The problem: Spot each line in the data below containing "rewind" and copy it.

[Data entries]

• • • • •

/-- The key wait answers the capture of the least key down, or the repetition of its instruction, or the commit of the
captured key (44_keyboard_timers.md R204, C4). -/
theorem execLdVxK_eq_next (s t : State) (x : Reg) :
    execLdVxK x s = .next t ↔
      (s.wait = .idle ∧ ∃ k, s.lowestKeyDown = some k ∧ t = (s.setWait (.keyCaptured k)).rewind) ∨
      ((s.wait = .idle ∧ s.lowestKeyDown = none ∨ ∃ k, s.wait = .keyCaptured k ∧ s.keyDown k = true) ∧
        t = s.rewind) ∨
      (∃ k, s.wait = .keyCaptured k ∧ s.keyDown k = false ∧ t = (s.setV x (keyValue k)).setWait .idle) := by
  unfold execLdVxK
  cases s.wait with
  | idle => cases hl : s.lowestKeyDown <;> simp [State.waitIdle, hl, eq_comm (a := t)]
  | keyCaptured k => cases hk : s.keyDown k <;> simp [State.waitCaptured, hk, eq_comm (a := t)]

/-- Every instruction answers a next state, from every state (10_state.md R31). -/
theorem exec_answers (i : Instr) (s : State) : ∃ t, exec i s = .next t := by
  cases i with
  | ret | call nnn | drw x y n | ldBVx x | ldMemVx x | ldVxMem x => exact s.orRaise_answers _
  | ldVxK x =>
    show ∃ t, execLdVxK x s = .next t
    unfold execLdVxK
    cases s.wait with
    | idle => exact ⟨_, rfl⟩
    | keyCaptured k => exact ⟨_, rfl⟩
  | _ => exact ⟨_, rfl⟩

/-- A Step of a halted core reports the latched kind (R33, R220). -/
theorem step_of_fault {s : State} {k : Fault} (h : s.fault = some k) : step s = .fault k := by
  simp [step, runStep, h]

/-- The three things a Step of a core with no fault latched can do: the fetch faults, or the word is illegal, or an
instruction is executed with PC advanced (R31, R66, R223). -/
theorem step_of_running {s : State} (hf : s.fault = none) :
    (4094 < s.pc.toNat ∧ step s = .next (s.raise .memoryOutOfRange)) ∨
    (s.pc.toNat ≤ 4094 ∧ (∃ e, decodeWord (s.wordAt s.pc.toNat) = .error e) ∧
      step s = .next (s.advance.raise .illegalInstruction)) ∨
    (s.pc.toNat ≤ 4094 ∧ ∃ i, decodeWord (s.wordAt s.pc.toNat) = .ok i ∧ step s = exec i s.advance) := by
  by_cases hp : s.pc.toNat ≤ 4094
  · have hs : step s = runWord exec (s.wordAt s.pc.toNat) s := runStep_of_fetch exec s hf hp
    cases hd : decodeWord (s.wordAt s.pc.toNat) with
    | error e => exact .inr (.inl ⟨hp, ⟨e, rfl⟩, hs.trans (runWord_of_error exec _ e s hd)⟩)
    | ok i => exact .inr (.inr ⟨hp, i, rfl, hs.trans (runWord_of_ok exec _ i s hd)⟩)
  · have hp : 4094 < s.pc.toNat := by omega
    exact .inl ⟨hp, runStep_of_bad_pc exec s hf hp⟩

/-- The ways a Step reaches a next state: the fetch faults, or the word is illegal, or an instruction is executed. -/
theorem step_cases {s t : State} (h : step s = .next t) :
    t = s.raise .memoryOutOfRange ∨
    (s.pc.toNat ≤ 4094 ∧ (∃ e, decodeWord (s.wordAt s.pc.toNat) = .error e) ∧
      t = s.advance.raise .illegalInstruction) ∨
    (s.pc.toNat ≤ 4094 ∧ ∃ i, decodeWord (s.wordAt s.pc.toNat) = .ok i ∧ exec i s.advance = .next t) := by
  cases hf : s.fault with
  | some k => rw [step_of_fault hf] at h; cases h
  | none =>
    obtain ⟨-, hs⟩ | ⟨hp, he, hs⟩ | ⟨hp, i, hi, hs⟩ := step_of_running hf
    · exact .inl (Host.Outcome.next.inj (h.symm.trans hs))
    · exact .inr (.inl ⟨hp, he, Host.Outcome.next.inj (h.symm.trans hs)⟩)
    · exact .inr (.inr ⟨hp, i, hi, hs.symm.trans h⟩)

/-- What every Step keeps, the event Step keeps: of a halted core it changes nothing (R220). -/
theorem State.stepEvent_induction {P : State → Prop} {s : State} (hs : P s)
    (hstep : ∀ t, step s = .next t → P t) : P s.stepEvent.1 := by
  unfold State.stepEvent
  split
  · next t h => exact hstep t h
  · exact hs
  · exact hs

/-- Settles O8: where the fetch is legal and the word decodes, the sequencer's equations give the execute phase. -/
theorem stepRunsTheDecodedInstruction : Obligations.StepRunsTheDecodedInstruction := by
  intro s i hf hp hd
  calc step s = runWord exec (s.wordAt s.pc.toNat) s := runStep_of_fetch exec s hf hp
    _ = exec i s.advance := runWord_of_ok exec _ i s hd

/-- Settles O12, by the three things a running core's Step can do; a halted core reports its fault. -/
theorem everyStepAnswersANextState : Obligations.EveryStepAnswersANextState := by
  have running : ∀ s : State, s.fault = none → ∃ t, step s = .next t := by
    intro s hf
    obtain ⟨-, hs⟩ | ⟨-, -, hs⟩ | ⟨-, i, -, hs⟩ := step_of_running hf
    · exact ⟨_, hs⟩
    · exact ⟨_, hs⟩
    · exact hs ▸ exec_answers i s.advance
  refine ⟨running, fun s r h => ?_⟩
  cases hf : s.fault with
  | some k => rw [step_of_fault hf] at h; cases h
  | none =>
    obtain ⟨t, ht⟩ := running s hf
    rw [ht] at h; cases h

/-! ### The invariant: canonical memory, PC and every stack entry below 0x1100 -/

/-- The invariant speaks of memory, PC and the stack alone. -/
theorem State.Inv.congr {s t : State} (h : s.Inv) (hmem : t.mem = s.mem) (hpc : t.pc = s.pc)
    (hstack : t.stack = s.stack) : t.Inv := by
  obtain ⟨hm, hp, hs⟩ := h
  refine ⟨?_, ?_, ?_⟩
  · unfold State.memCanonical; rwa [hmem]
  · rwa [hpc]
  · rwa [hstack]

theorem State.Inv.raise {s : State} (h : s.Inv) (k : Fault) : (s.raise k).Inv := h.congr rfl rfl rfl

theorem State.Inv.setPc {s : State} (h : s.Inv) {w : Word} (hw : w.toNat < 0x1100) : (s.setPc w).Inv :=
  ⟨h.mem, hw, h.pc.2⟩

theorem State.Inv.setMem {s : State} (h : s.Inv) {m : Memory} (hm : m.wf = true) : (s.setMem m).Inv :=
  ⟨hm, h.pc⟩

theorem State.Inv.advance {s : State} (h : s.Inv) (hp : s.pc.toNat ≤ 4096) : s.advance.Inv :=
  h.setPc (by rw [BitVec.toNat_add]; simp; omega)

theorem State.Inv.rewind {s : State} (h : s.Inv) (hp : 2 ≤ s.pc.toNat) : s.rewind.Inv :=
  h.setPc (by have := h.pc.1; bv_omega)

theorem State.Inv.skipIf {s : State} (h : s.Inv) (hp : s.pc.toNat ≤ 4096) (c : Bool) : (s.skipIf c).Inv := by
  cases c with
  | true => exact h.advance hp
  | false => exact h

theorem State.Inv.storeBytes {s t : State} (h : s.Inv) {base : Nat} {bs : List Byte}
    (ht : s.storeBytes base bs = .ok t) : t.Inv := by
  have hwf := s.storeBytes_wf t base bs ht h.mem
  rw [State.storeBytes_eq] at ht
  split at ht
  · obtain rfl := Except.ok.inj ht
    exact h.setMem hwf
  · cases ht

theorem State.Inv.push {s t : State} (h : s.Inv) {w : Word} (hw : w.toNat < 0x1100) (ht : s.push w = .ok t) :
    t.Inv := by
  by_cases hsp : s.sp.val < 16
  · rw [State.push_ok s w hsp] at ht
    obtain rfl := Except.ok.inj ht
    refine ⟨h.mem, h.pc.1, fun j hj => ?_⟩
    show (s.stack.set s.sp.val w hsp)[j].toNat < 0x1100
    rw [Vector.getElem_set]
    split
    · exact hw
    · exact h.pc.2 j hj
  · rw [State.push_full s w (by omega)] at ht
    cases ht

theorem State.Inv.popPc {s t : State} (h : s.Inv) (ht : s.popPc = .ok t) : t.Inv := by
  by_cases hsp : 0 < s.sp.val
  · rw [State.popPc_ok s hsp] at ht
    obtain rfl := Except.ok.inj ht
    exact ⟨h.mem, h.pc.2 _ _, h.pc.2⟩
  · rw [State.popPc_empty s (by omega)] at ht
    cases ht

/-- A 12-bit target is below 0x1000 (40_control_flow.md R123). -/
theorem addr16_toNat (nnn : Addr12) : (addr16 nnn).toNat = nnn.toNat := by
  simp [addr16]; omega

/-- JP V0 reaches 0xFFF + 0xFF at most (R124). -/
theorem State.offsetTarget_lt (s : State) (nnn : Addr12) : (s.offsetTarget nnn).toNat < 0x1100 := by
  have hn := nnn.isLt
  have hv := (s.getV 0#4).isLt
  simp only [State.offsetTarget, State.getV16, BitVec.toNat_add, addr16_toNat, BitVec.toNat_setWidth]
  omega

/-- The execute phase keeps the invariant when PC is where an advance from a legal fetch leaves it: a taken skip is
the one further advance, and the return address CALL pushes is that PC. -/
theorem exec_keeps_inv {i : Instr} {s t : State} (hs : s.Inv) (hlow : 2 ≤ s.pc.toNat) (hhigh : s.pc.toNat ≤ 4096)
    (h : exec i s = .next t) : t.Inv := by
  cases i with
  | seVxKk x kk | sneVxKk x kk | seVxVy x y | sneVxVy x y | skp x | sknp x =>
    obtain rfl := Host.Outcome.next.inj h
    exact hs.skipIf hhigh _
  | jp nnn =>
    obtain rfl := Host.Outcome.next.inj h
    exact hs.setPc (by rw [addr16_toNat]; omega)
  | jpV0 nnn =>
    obtain rfl := Host.Outcome.next.inj h
    exact hs.setPc (s.offsetTarget_lt nnn)
  | call nnn =>
    refine State.orRaise_induction h hs.raise fun u hu => ?_
    obtain ⟨a, ha, rfl⟩ := Except.map_eq_ok hu
    exact (hs.push hs.pc.1 ha).setPc (by rw [addr16_toNat]; omega)
  | ret => exact State.orRaise_induction h hs.raise fun u hu => hs.popPc hu
  | drw x y n =>
    refine State.orRaise_induction h hs.raise fun u hu => ?_
    obtain ⟨bytes, -, rfl⟩ := Except.map_eq_ok hu
    exact hs.congr rfl rfl rfl
  | ldVxMem x =>
    refine State.orRaise_induction h hs.raise fun u hu => ?_
    obtain ⟨bytes, -, rfl⟩ := Except.map_eq_ok hu
    exact hs.congr (by simp) (by simp) (by simp)
  | ldBVx x | ldMemVx x => exact State.orRaise_induction h hs.raise fun u hu => hs.storeBytes hu
  | ldVxK x =>
    obtain ⟨-, k, -, rfl⟩ | ⟨-, rfl⟩ | ⟨k, -, -, rfl⟩ := (execLdVxK_eq_next s t x).1 h
    · exact State.Inv.rewind (hs.congr rfl rfl rfl) hlow
    · exact hs.rewind hlow
    · exact hs.congr rfl rfl rfl
  | _ =>
    obtain rfl := Host.Outcome.next.inj h
    exact hs.congr rfl rfl rfl

/-- Every Step keeps the invariant (10_state.md R46): PC at most 4094 before the advance is at least 2 and at most
4096 after it. -/
theorem step_keeps_inv {s t : State} (hs : s.Inv) (h : step s = .next t) : t.Inv := by
  obtain rfl | ⟨hp, -, rfl⟩ | ⟨hp, i, -, hx⟩ := step_cases h
  · exact hs.raise _
  · exact (hs.advance (by omega)).raise _
  · have hpc : s.advance.pc.toNat = s.pc.toNat + 2 := by
      rw [State.advance_pc, BitVec.toNat_add]; simp; omega
    exact exec_keeps_inv (hs.advance (by omega)) (by omega) (by omega) hx

/-- After Reset PC is 0x200 and every stack entry 0 (R42). -/
theorem State.reset_pcBounded : State.reset.pcBounded := by
  refine ⟨by decide, fun j hj => ?_⟩
  show (Vector.replicate 16 0#16)[j].toNat < 0x1100
  simp

/-- Settles O53: the memory lists nothing, and PC and the stack hold their values after Reset. -/
theorem invariantHoldsAtReset : Obligations.InvariantHoldsAtReset :=
  ⟨State.reset_mem_wf, State.reset_pcBounded⟩

/-- Reset leaves a canonical memory for every FONT and MEM_FILL, and PC and the stack as `State.reset` has them
(R42, R69). -/
theorem State.resetWith_inv (s : State) (font : Vector Byte 80) (fill : Byte) : (s.resetWith font fill).Inv :=
  (State.Inv.setMem invariantHoldsAtReset (Memory.wf_initial font fill)).congr rfl rfl rfl

/-- Settles O54, by the ways a Step reaches a next state and the execute phase instruction by instruction. -/
theorem stepKeepsTheInvariant : Obligations.StepKeepsTheInvariant :=
  fun _ _ hs h => step_keeps_inv hs h

/-- A program that fits keeps the memory canonical (70_reset_and_hazards.md R262). -/
theorem applyEvent_loadProgram_keeps_inv {s : State} (hs : s.Inv) (image : List Byte) :
    (applyEvent s (.loadProgram image)).Inv := by
  simp only [applyEvent, State.loadProgram]
  by_cases hl : image.length ≤ Config.maxImage
  · rw [if_pos hl]
    have hfit : Config.programBase + image.length ≤ 4096 := by
      simp only [Config.programBase, Config.maxImage] at hl ⊢; omega
    exact hs.setMem (Memory.wf_writeAll _ _ _ (.inr hfit) hs.mem)
  · rw [if_neg hl]
    exact hs

theorem State.Inv.tick {s : State} (h : s.Inv) : s.tick.Inv := by
  unfold State.tick
  split
  · exact h
  · exact h.congr rfl rfl rfl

• • • • •

Problem solution:
      (s.wait = .idle ∧ ∃ k, s.lowestKeyDown = some k ∧ t = (s.setWait (.keyCaptured k)).rewind) ∨
        t = s.rewind) ∨
theorem State.Inv.rewind {s : State} (h : s.Inv) (hp : 2 ≤ s.pc.toNat) : s.rewind.Inv :=
    · exact State.Inv.rewind (hs.congr rfl rfl rfl) hlow
    · exact hs.rewind hlow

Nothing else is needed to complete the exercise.